» **WHAT IS BEING ASKED**
Print each line from the start of the records below up through the line where "s.answerResult i (plainResult (.outcome" is found, exactly as given.
══════════════════════════════
/-- A DONE slot joins the backlog of its completion ring at the tail, or is discarded and becomes FREE where that ring is
not ACTIVE (R23, R132). -/
def State.postSlot (s : State) (i : SlotId) : State :=
  match (s.slot i).cq with
  | none => s.freeSlot i
  | some c =>
    if (s.cq c).state = .active then s.modCq c fun q => { q with backlog := q.backlog ++ [.slot i] }
    else s.freeSlot i

/-- A notice joins the backlog of a completion ring at the tail; it is dropped where 8 notices wait already, and discarded
where the ring is not ACTIVE (R132, R135). -/
def State.postNotice (s : State) (c : Cq) (n : Notice) : State :=
  if (s.cq c).state = .active then
    if (s.cq c).noticesWaiting < Config.noticeAllowance then
      s.modCq c fun q => { q with backlog := q.backlog ++ [.notice n], noticesWaiting := q.noticesWaiting + 1 }
    else s.modCq c fun q => { q with noticesLost := true }
  else s

/-! ### The end of a request -/

/-- A FETCHING or LIVE slot goes DONE with its result, its deadline timer stopped, and joins its backlog (R1, R18, R23). -/
def State.completeSlot (s : State) (i : SlotId) (r : Result) : State :=
  if (s.slot i).state = .fetching ∨ (s.slot i).state = .live then
    (s.modSlot i fun t => { t with state := .done, deadlineTimer := .stopped, result := some r }).postSlot i
  else s

/-- The result of a refused record, or of a control or admin slot (R10, R22). -/
def plainResult (status : Status) (length : Nat) (area : List Byte) : Result where
  status := status
  attempts := 0
  lastSeg := none
  late := false
  failover := false
  alternate := false
  length := length
  area := area

/-- A refused record, or a control or admin request, goes DONE with a result of its own (R10, R22). A slot that carries an
exchange goes DONE by its legs alone (R18). -/
def State.answerResult (s : State) (i : SlotId) (r : Result) : State :=
  if (s.slot i).exchange.isNone then s.completeSlot i r else s

/-- A request is answered with a status and no data (R22). -/
def State.answer (s : State) (i : SlotId) (status : Status) : State := s.answerResult i (plainResult status 0 zeroArea)

/-- A request is answered OK with eight bytes of admin result (R22, R29, R101). -/
def State.answerWith (s : State) (i : SlotId) (area : List Byte) : State :=
  s.answerResult i (plainResult (.outcome .ok) 8 area)

/-- A record is refused: its operation fields stay absent, its slot goes DONE with the status (R2, R10). -/
def State.refuse (s : State) (i : SlotId) (status : Status) : State :=
  (s.modSlot i fun t => { t with args := none }).answer i status

/-- The status of a FAN slot from its legs' outcomes (R21). -/
def fanStatus (legs : List Leg) : Status :=
  if legs.all (fun l => l.outcome = some .ok) then .outcome .ok
  else if legs.any (fun l => l.outcome = some .ok) then .someFailed
  else .allFailed

/-- The result of an exchange whose legs are all FINISHED (R19, R20, R21). -/
def exchangeResult (t : Slot) (x : Exchange) : Result :=
  let failover := t.failoverUsed && !t.alternatePath
  match x.target with
  | .fan _ =>
    { status := fanStatus t.legs, attempts := (t.legs.map Leg.attempts).sum, lastSeg := t.lastEnded, late := t.late
      failover := failover, alternate := t.alternatePath, length := 0, area := legTable t.legs }
  | .single _ | .pair _ _ =>
    match t.legs.head? with
    | none => plainResult .noPath 0 zeroArea
    | some leg =>
      let outcome := leg.outcome.getD .ok
      let returns := x.direction = .dirIn ∧ outcome = .ok
      { status := .outcome outcome, attempts := leg.attempts, lastSeg := leg.lastFrameSeg, late := t.late
        failover := failover, alternate := t.alternatePath
        length := if returns then x.length else 0
        area := if returns then padArea (t.payload.getD []) else zeroArea }

/-- No leg of the slot is WAITING or ON_WIRE (R18). -/
def Slot.legsFinished (t : Slot) : Bool := t.legs.all fun l => l.state = .finished

/-- A LIVE exchange slot with no unfinished leg goes DONE (R18). -/
def State.checkDone (s : State) (i : SlotId) : State :=
  match (s.slot i).exchange with
  | none => s
  | some x =>
    if (s.slot i).state = .live ∧ (s.slot i).legsFinished then s.completeSlot i (exchangeResult (s.slot i) x) else s

/-! ### Wake pulse (R91, R93) -/

/-- The part drives a wake pulse: the line is driven dominant and the pulse records its origin (R91). -/
def State.startWakePulse (s : State) (g : Seg) (origin : WakeOrigin) : State :=
  s.modSeg g fun x => { x with wakePulse := some origin, line := .wakePulse }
══════════════════════════════
» **ANSWER**
/-- A DONE slot joins the backlog of its completion ring at the tail, or is discarded and becomes FREE where that ring is
not ACTIVE (R23, R132). -/
def State.postSlot (s : State) (i : SlotId) : State :=
  match (s.slot i).cq with
  | none => s.freeSlot i
  | some c =>
    if (s.cq c).state = .active then s.modCq c fun q => { q with backlog := q.backlog ++ [.slot i] }
    else s.freeSlot i

/-- A notice joins the backlog of a completion ring at the tail; it is dropped where 8 notices wait already, and discarded
where the ring is not ACTIVE (R132, R135). -/
def State.postNotice (s : State) (c : Cq) (n : Notice) : State :=
  if (s.cq c).state = .active then
    if (s.cq c).noticesWaiting < Config.noticeAllowance then
      s.modCq c fun q => { q with backlog := q.backlog ++ [.notice n], noticesWaiting := q.noticesWaiting + 1 }
    else s.modCq c fun q => { q with noticesLost := true }
  else s

/-! ### The end of a request -/

/-- A FETCHING or LIVE slot goes DONE with its result, its deadline timer stopped, and joins its backlog (R1, R18, R23). -/
def State.completeSlot (s : State) (i : SlotId) (r : Result) : State :=
  if (s.slot i).state = .fetching ∨ (s.slot i).state = .live then
    (s.modSlot i fun t => { t with state := .done, deadlineTimer := .stopped, result := some r }).postSlot i
  else s

/-- The result of a refused record, or of a control or admin slot (R10, R22). -/
def plainResult (status : Status) (length : Nat) (area : List Byte) : Result where
  status := status
  attempts := 0
  lastSeg := none
  late := false
  failover := false
  alternate := false
  length := length
  area := area

/-- A refused record, or a control or admin request, goes DONE with a result of its own (R10, R22). A slot that carries an
exchange goes DONE by its legs alone (R18). -/
def State.answerResult (s : State) (i : SlotId) (r : Result) : State :=
  if (s.slot i).exchange.isNone then s.completeSlot i r else s

/-- A request is answered with a status and no data (R22). -/
def State.answer (s : State) (i : SlotId) (status : Status) : State := s.answerResult i (plainResult status 0 zeroArea)

/-- A request is answered OK with eight bytes of admin result (R22, R29, R101). -/
def State.answerWith (s : State) (i : SlotId) (area : List Byte) : State :=
  s.answerResult i (plainResult (.outcome .ok) 8 area)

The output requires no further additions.